■ What you should do ■
Starting with the line containing "a piece. -/" and going on through the line containing "let ahead := (next.toList", return the lines of the data below exactly, and only those.

○ ○ ○

-- ==== Sys2Proof/Machine/Transfers.lean ====
section
/-! DEFINITION. Transfers of the stream engines: what an HBM access does to its bank, delivery, and the slots and contexts
that a stream leaves (09 R281 to R283, R289, R300; 11 R338, R343). -/

namespace Sys2Proof.Machine

/-! ### HBM banks (R343) -/

/-- The HBM side of a transfer. -/
def Xfer.hbmSide (x : Xfer) : Option Nat :=
  if regionOf x.src = .hbm then some x.src else if !x.listRead && regionOf x.dst = .hbm then some x.dst else none
/-- Pseudo-channel, bank and row of every chunk that a transfer has requests queued for. -/
def Xfer.places (x : Xfer) : List (Nat × Nat × Nat) :=
  match x.hbmSide with
  | some a => (hbmChunks a x.words).map hbmPlace
  | none => []
/-- A request is queued for a place that `hit` picks: of a transfer in flight, of a page-in under way, of a write-back. -/
def Ctl.requestQueued (c : Ctl) (hit : Nat × Nat × Nat → Bool) : Bool :=
  c.xfers.any (fun x => x.places.any hit)
    || c.store.pageIns.any (fun q => match q.frame with
        | some f => (hbmChunks f (q.bytes / 32)).any fun a => hit (hbmPlace a)
        | none => false)
    || c.store.writeBacks.any fun w => regionOf (32 * w) == .hbm && hit (hbmPlace (32 * w))
/-- A request is queued for a row. -/
def Ctl.rowQueued (c : Ctl) (pc bk row : Nat) : Bool := c.requestQueued (· == (pc, bk, row))

/-- `n` column accesses of one row: the first request updates the predictor, and the last leaves the row open or closed: open
while another request to it is queued, else as the predictor says. The requests of one transfer are queued behind one another
(log entry 24). -/
def touchRow (pc bk row n : Nat) (c : Ctl) : Ctl :=
  let k := pc * 48 + bk
  let b := c.bank k
  let p := match b.lastRow with
    | none => b.pred
    | some q => if q = row then min 3 (b.pred + 1) else b.pred - 1
  let hits := if b.openRow = some row then n else n - 1
  let c := count .hbmRowMiss (pc / 32) (n - hits) (count .hbmRowHit (pc / 32) hits c)
  let open' : Bool := 2 ≤ p || c.rowQueued pc bk row
  c.setBank k { b with openRow := if open' then some row else none, lastRow := some row, keptOpen := open', pred := p }

/-- Accesses of `n` words from address `a`, chunk by chunk of 512 bytes (R335). -/
def touchHbm (a n : Nat) (c : Ctl) : Ctl :=
  (hbmChunks a n).foldl (fun c lo =>
    let hi := min (a + 32 * n) ((lo / 512 + 1) * 512)
    let (pc, bk, row) := hbmPlace lo
    touchRow pc bk row ((hi - lo) / 32) c) c

/-! ### The governor (R294 to R296) -/

/-- Budget of a parameter in MB/s (R294). -/
def budget (mb : Nat) : Nat := mb * 1024 / 1000
def Ctl.charge (c : Ctl) (tile k : Nat) : Nat := SMap.get 0 c.charges (tile * 8 + k)
/-- The governor parameters' IDs. -/
def govId (id : Nat) : Bool := 0x0900 ≤ id && id ≤ 0x0904
/-- The value of a governor parameter that is in force in the present window (R294; 13 R417). -/
def Ctl.govParam (c : Ctl) (id : Nat) : Nat := ((c.govHeld.find? fun p => p.1 = id).map (·.2)).getD (c.param id)
/-- A commit of a governor parameter reaches running work at the next window: till then the present value stays in force. -/
def holdGov (id : Nat) (c : Ctl) : Ctl :=
  if govId id ∧ !c.govHeld.any (fun p => p.1 == id) then { c with govHeld := c.govHeld ++ [(id, c.param id)] } else c
/-- Bytes that the HBM budgets of an engine leave a class in the present window (R295). -/
def hbmLeft (c : Ctl) (tile cls : Nat) : Nat :=
  let g := c.charge tile 0
  let b := c.charge tile 1
  let l := c.charge tile 2
  let total := c.govParam 0x0900
  let all := budget total - (g + b + l)
  let own := if cls = 1 then budget (c.govParam 0x0902) - b else if cls = 2 then budget (c.govParam 0x0903) - l else all
  let both := if cls ≠ 0 ∧ c.jobs.any (fun j => j.cls == 0 && !j.ended) then budget (total - c.govParam 0x0901) - (b + l) else all
  min all (min own both)
/-- Bytes that the NoC budget leaves a class; Gale is not capped (R296). -/
def nocLeft (c : Ctl) (tile cls n : Nat) : Nat := if cls = 0 then n else budget (c.govParam 0x0904) - c.charge tile 3
/-- An HBM charge fits in the present window. -/
def hbmRoom (c : Ctl) (tile cls n : Nat) : Bool := n ≤ hbmLeft c tile cls
/-- A NoC charge fits. -/
def nocRoom (c : Ctl) (tile cls n : Nat) : Bool := n ≤ nocLeft c tile cls n
/-- Charge an engine for bytes of HBM and of the NoC. -/
def chargeEngine (tile cls hbm noc : Nat) (c : Ctl) : Ctl :=
  { c with charges := addAt (addAt c.charges (tile * 8 + cls) hbm) (tile * 8 + 3) (if cls = 0 then 0 else noc) }
/-- Charge of an HBM piece of `n` bytes and of a tile-to-tile one (R291). -/
def hbmCharge (n : Nat) : Nat := if n = 0 then 0 else max n 512
def nocCharge (n : Nat) : Nat := cdiv n 64 * 64

/-! ### What an engine may write (R263 to R265, R280) -/

/-- An open window whose writer bit `b` is set covers a range of a tile store. -/
def windowBit (c : Ctl) (b a n : Nat) : Bool :=
  c.jobs.any fun j => j.windows.any fun w =>
    bit w b &&
    match j.handle? (bits w 7 0) with
    | some e => e.tiles.any fun u => tileBase u + e.base ≤ a && a + n ≤ tileBase u + e.base + e.bytes
    | none => false
/-- A window open to the engine of tile `t` covers a range of a tile store (R264). -/
def windowOpen (c : Ctl) (t a n : Nat) : Bool := windowBit c (16 + t) a n
/-- A page that holds bytes of a block list or descriptor: read-only for the life of the job (R280). -/
def Job.listPage (j : Job) (p : Page) : Bool := j.lists.any fun l => l.1 < p.va + p.bytes && p.va ≤ l.2
/-- A page of job virtual memory that the job's engines may write (R31, R37, R280). -/
def Job.mayWrite (j : Job) (p : Page) : Bool := p.write && !p.flash && !j.listPage p

/-! ### Slots that a transfer touches -/

/-- Slots of a handle's part, from byte `off` on for `n` bytes. -/
def Handle.slotsIn (e : Handle) (off n : Nat) : List Nat :=
  if e.slotBytes = 0 ∨ n = 0 then []
  else (List.range ((off + n - 1) / e.slotBytes + 1 - off / e.slotBytes)).map (off / e.slotBytes + ·)

/-- Tag keys on the slot side and on the memory side of a transfer. -/
def Xfer.slotKeys (x : Xfer) (j : Job) : List Nat :=
  match j.handle? (tSlotHandle (j.stream x.record)) with
  | some e => [e.slotKey x.tile x.slot]
  | none => []
def Xfer.memSlots (x : Xfer) (j : Job) : List Nat :=
  let r := j.stream x.record
  if !tSpace r then []
  else
    match j.handle? (tMemHandle r) with
    | some e => e.slotsIn ((if tStore r then x.dst else x.src) - e.addr x.tile 0) (32 * x.words)
    | none => []
def Xfer.memKeys (x : Xfer) (j : Job) : List Nat :=
  match j.handle? (tMemHandle (j.stream x.record)) with
  | some e => (x.memSlots j).map fun s => e.slotKey x.tile s
  | none => []
def Xfer.srcKeys (x : Xfer) (j : Job) : List Nat := if tStore (j.stream x.record) then x.slotKeys j else x.memKeys j
def Xfer.dstKeys (x : Xfer) (j : Job) : List Nat := if tStore (j.stream x.record) then x.memKeys j else x.slotKeys j

/-- Handles of a transfer's source and destination slots. -/
def Xfer.srcHandle (x : Xfer) (j : Job) : Nat :=
  let r := j.stream x.record; if tStore r then tSlotHandle r else tMemHandle r
def Xfer.dstHandle (x : Xfer) (j : Job) : Nat :=
  let r := j.stream x.record; if tStore r then tMemHandle r else tSlotHandle r
/-- Slots whose tags hold a transfer back: (handle, tag key); it waits at grant until every slot that it reads is full and every
slot that it writes is empty (R254, R283). -/
def Xfer.waits (x : Xfer) (j : Job) (c : Ctl) : List (Nat × Nat) :=
  if x.listRead then []
  else (((x.srcKeys j).filter fun k => !c.slotFull k).map fun k => (x.srcHandle j, k))
    ++ ((x.dstKeys j).filter c.slotFull).map fun k => (x.dstHandle j, k)
def Xfer.granted (x : Xfer) (j : Job) (c : Ctl) : Bool := x.waits j c == []

/-! ### Where a stream stands -/

/-- A started stream of the job whose record satisfies `pick` has not ended. -/
def Ctl.streamOpen (c : Ctl) (j : Job) (pick : Nat → Bool) : Bool :=
  c.ctxs.any (fun x => x.job == j.no && pick (j.stream x.pos.record))
    || j.saved.any (fun p => pick (j.stream p.record))
    || c.xfers.any fun x => x.job == j.no && pick (j.stream x.record)
/-- The streams that a command waits for have ended (Table 9.2): its own of START 0 and 1, and those of START 2 of the
command before it. -/
def streamsDone (c : Ctl) (j : Job) (i : Nat) : Bool :=
  !c.streamOpen j fun s => (tStart s < 2 && tCmd s == i) || (tStart s == 2 && tCmd s + 1 == i)

/-- The position of a stream: in its context, or saved with its job. -/
def Ctl.streamPos (c : Ctl) (x : Xfer) : Option (StreamPos × List Nat) :=
  match c.ctxs.find? fun y => y.tile = x.tile && y.job = x.job && y.pos.record = x.record with
  | some y => some (y.pos, y.refetch)
  | none => ((c.job? x.job).bind fun j => j.saved.find? fun p => p.record = x.record).map fun p => (p, [])

def Xfer.sameStream (x y : Xfer) : Bool := x.tile == y.tile && x.job == y.job && x.record == y.record && !x.listRead && !y.listRead

/-- Memory-side slots of a piece. -/
def memSlotsOf (j : Job) (r : Nat) (q : Piece) : List Nat :=
  if !tSpace r then []
  else match j.handle? (tMemHandle r) with | some e => e.slotsIn q.mem (32 * q.words) | none => []

/-- Tag changes of a stream that leaves slots with the delivery of `x` (R282, Table 9.3); `rest` are the transfers still in
flight. -/
def leaveSlots (m : Mem) (j : Job) (x : Xfer) (rest : List Xfer) (c : Ctl) : Ctl :=
  let r := j.stream x.record
  match c.streamPos x with
  | none => c
  | some (p, refetch) =>
    let mine := rest.filter (x.sameStream ·)
    let next := nextPiece m j p refetch
    let slotLeft : Bool := !(mine.any fun y => y.visit == x.visit) && (p.visit != x.visit || next.isNone)
    let c := if tSlotTags r && slotLeft then setAll (if tStore r then setEmpty else setFull) (x.slotKeys j) c else c
    if tMemTags r then
      let ahead := (next.toList ++ (j.piece? m p).toList).flatMap (memSlotsOf j r)
      let still := mine.flatMap (·.memSlots j) ++ ahead
      let left := (x.memSlots j).filter fun s => !still.contains s
      match j.handle? (tMemHandle r) with
      | some e => setAll (if tStore r then setFull else setEmpty) (left.map fun s => e.slotKey x.tile s) c
      | none => c
    else c

/-- A context whose stream has ended is free (R278). -/
def reap (m : Mem) (x : Xfer) (c : Ctl) : Ctl :=
  { c with ctxs := c.ctxs.filter fun y =>
      !(y.tile = x.tile && y.job = x.job && y.pos.record = x.record && y.refetch = []
        && !(c.xfers.any fun z => z.tile = y.tile && z.job = y.job && z.record = y.pos.record)
        && (match c.job? y.job with | some j => (j.piece? m y.pos).isNone | none => true)) }

/-- The words of a transfer at its source, poisoned where their slot is VOIDED (R257, R276). -/
def Xfer.wordsOf (x : Xfer) (m : Mem) (j : Job) (c : Ctl) : List WordRead :=
  let void : Nat → Bool := fun a =>
    -- the slot that holds the word
    if tStore (j.stream x.record) then (x.slotKeys j).any c.slotVoided
    else match j.handle? (tMemHandle (j.stream x.record)) with
      | some e => (e.slotsIn (a - e.addr x.tile 0) 32).any fun s => c.slotVoided (e.slotKey x.tile s)
      | none => false
  (List.range x.words).map fun i =>
    let a := x.src + 32 * i
    let r := m.readWord (a / 32)
    if void a then { r with tag := r.tag % 8 + 8 } else r

/-- Deliver a transfer: every word is written with its tag byte, the tag is freed, and slots are left (R276, R289). -/
def deliver (m : Mem) (x : Xfer) (c : Ctl) : Ctl :=
  let rest := c.xfers.filter (· ≠ x)
  let c := { c with xfers := rest }
  let c := noteMove x.job c
  let c := noteReads m ((List.range x.words).map fun i => x.src / 32 + i) c
  match c.job? x.job with
  | none => c
  | some j =>
    if x.listRead then
      let hit (y : Ctx) : Bool := y.tile = x.tile && y.ctx = x.ctx && y.job = x.job && y.pos.record = x.record
      let c := touchHbm x.src x.words c
      reap m x { c with ctxs := c.ctxs.map fun y => if hit y then { y with fetched := max y.fetched x.slot } else y }
    else
      let ws := x.wordsOf m j c
      let c := emit ((List.range x.words).flatMap fun i =>
        let w := ws.getD i { data := [], tag := 0, found := .clean }
        wholeWord (x.dst / 32 + i) w.data w.tag) c
      let c := if regionOf x.src = .hbm then touchHbm x.src x.words c else c
      let c := if regionOf x.dst = .hbm then touchHbm x.dst x.words c else c
      -- a slot that a stream fills carries all of its bytes (R410)
      let c := c.mapJob x.job fun k => { k with exec := { k.exec with writers := k.exec.writers.filter fun w => w.1 ≠ x.dstHandle j } }
      let c := count .strXfer x.tile 1 c
      reap m x (leaveSlots m j x rest c)

/-- Transfers of a job already issued complete before its contexts are freed for good (R300). -/
def deliverAll (no : Nat) : Nat → Mem → Ctl → Ctl
  | 0, _, c => c
  | n + 1, m, c =>
    match c.xfers.find? fun x => x.job = no with
    | none => c
    | some x =>
      let d := deliver m x { c with wq := [] }
      deliverAll no n (m.apply d.wq) { d with wq := c.wq ++ d.wq }

/-- The same, with their tag changes discarded (R307). -/
def deliverData (no : Nat) (m : Mem) (c : Ctl) : Ctl :=
  let tags := c.slotTags
  let c := deliverAll no c.xfers.length m c
  { c with slotTags := tags }

/-- The slot of PRODUCER intake or host that a stream at position `p` has written in part, with its tag key: what it placed last and
its next piece lie in it (R257, R282). -/
def partSlots (m : Mem) (j : Job) (p : StreamPos) : List (Handle × Nat × Nat) :=
  let r := j.stream p.record
  let of (h : Nat) (ss : Handle → List Nat) : List (Handle × Nat × Nat) := match j.handle? h with
    | some e => if e.producer = 1 ∨ e.producer = 2 then (ss e).map fun s => (e, s, e.slotKey (tTile r) s) else []
    | none => []
  if tStore r then
    if !tSpace r then []
    else
      let last (e : Handle) : List Nat :=
        if 0 < p.part then e.slotsIn ((j.extent m r p.block).1 + 32 * (p.part - 1)) 32
        else if p.block = 0 then []
        else let x := j.extent m r (p.block - 1); e.slotsIn (x.1 + x.2 - 32) 32
      of (tMemHandle r) fun e => (last e).filter (((j.piece? m p).toList.flatMap (memSlotsOf j r)).contains ·)
  else of (tSlotHandle r) fun _ => if p.slotFirst < p.block ∨ 0 < p.slotWord ∨ 0 < p.part then [p.slot] else []
/-- The streams of a job end: slots of PRODUCER intake or host that they have written in part are set full VOIDED (R257,
R308). -/
def voidParts (m : Mem) (no : Nat) (c : Ctl) : Ctl :=
  match c.job? no with
  | none => c
  | some j =>
    let ps := ((c.ctxs.filter fun x => x.job = no).map (·.pos)) ++ j.saved
    (ps.flatMap (partSlots m j)).eraseDups.foldl (fun c x => voidPart x.1 x.2.1 x.2.2 c) c

/-- Save the streams of a job and free its contexts (R300, R303). -/
def saveStreams (no : Nat) (c : Ctl) : Ctl :=
  let mine := (c.ctxs.filter fun x => x.job = no).map (·.pos)
  let c := c.mapJob no fun j => { j with saved := j.saved ++ mine }
  { c with ctxs := c.ctxs.filter fun x => x.job ≠ no }

end Sys2Proof.Machine
end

○ ○ ○

■ Task solution ■
/-- Memory-side slots of a piece. -/
def memSlotsOf (j : Job) (r : Nat) (q : Piece) : List Nat :=
  if !tSpace r then []
  else match j.handle? (tMemHandle r) with | some e => e.slotsIn q.mem (32 * q.words) | none => []

/-- Tag changes of a stream that leaves slots with the delivery of `x` (R282, Table 9.3); `rest` are the transfers still in
flight. -/
def leaveSlots (m : Mem) (j : Job) (x : Xfer) (rest : List Xfer) (c : Ctl) : Ctl :=
  let r := j.stream x.record
  match c.streamPos x with
  | none => c
  | some (p, refetch) =>
    let mine := rest.filter (x.sameStream ·)
    let next := nextPiece m j p refetch
    let slotLeft : Bool := !(mine.any fun y => y.visit == x.visit) && (p.visit != x.visit || next.isNone)
    let c := if tSlotTags r && slotLeft then setAll (if tStore r then setEmpty else setFull) (x.slotKeys j) c else c
    if tMemTags r then
      let ahead := (next.toList ++ (j.piece? m p).toList).flatMap (memSlotsOf j r)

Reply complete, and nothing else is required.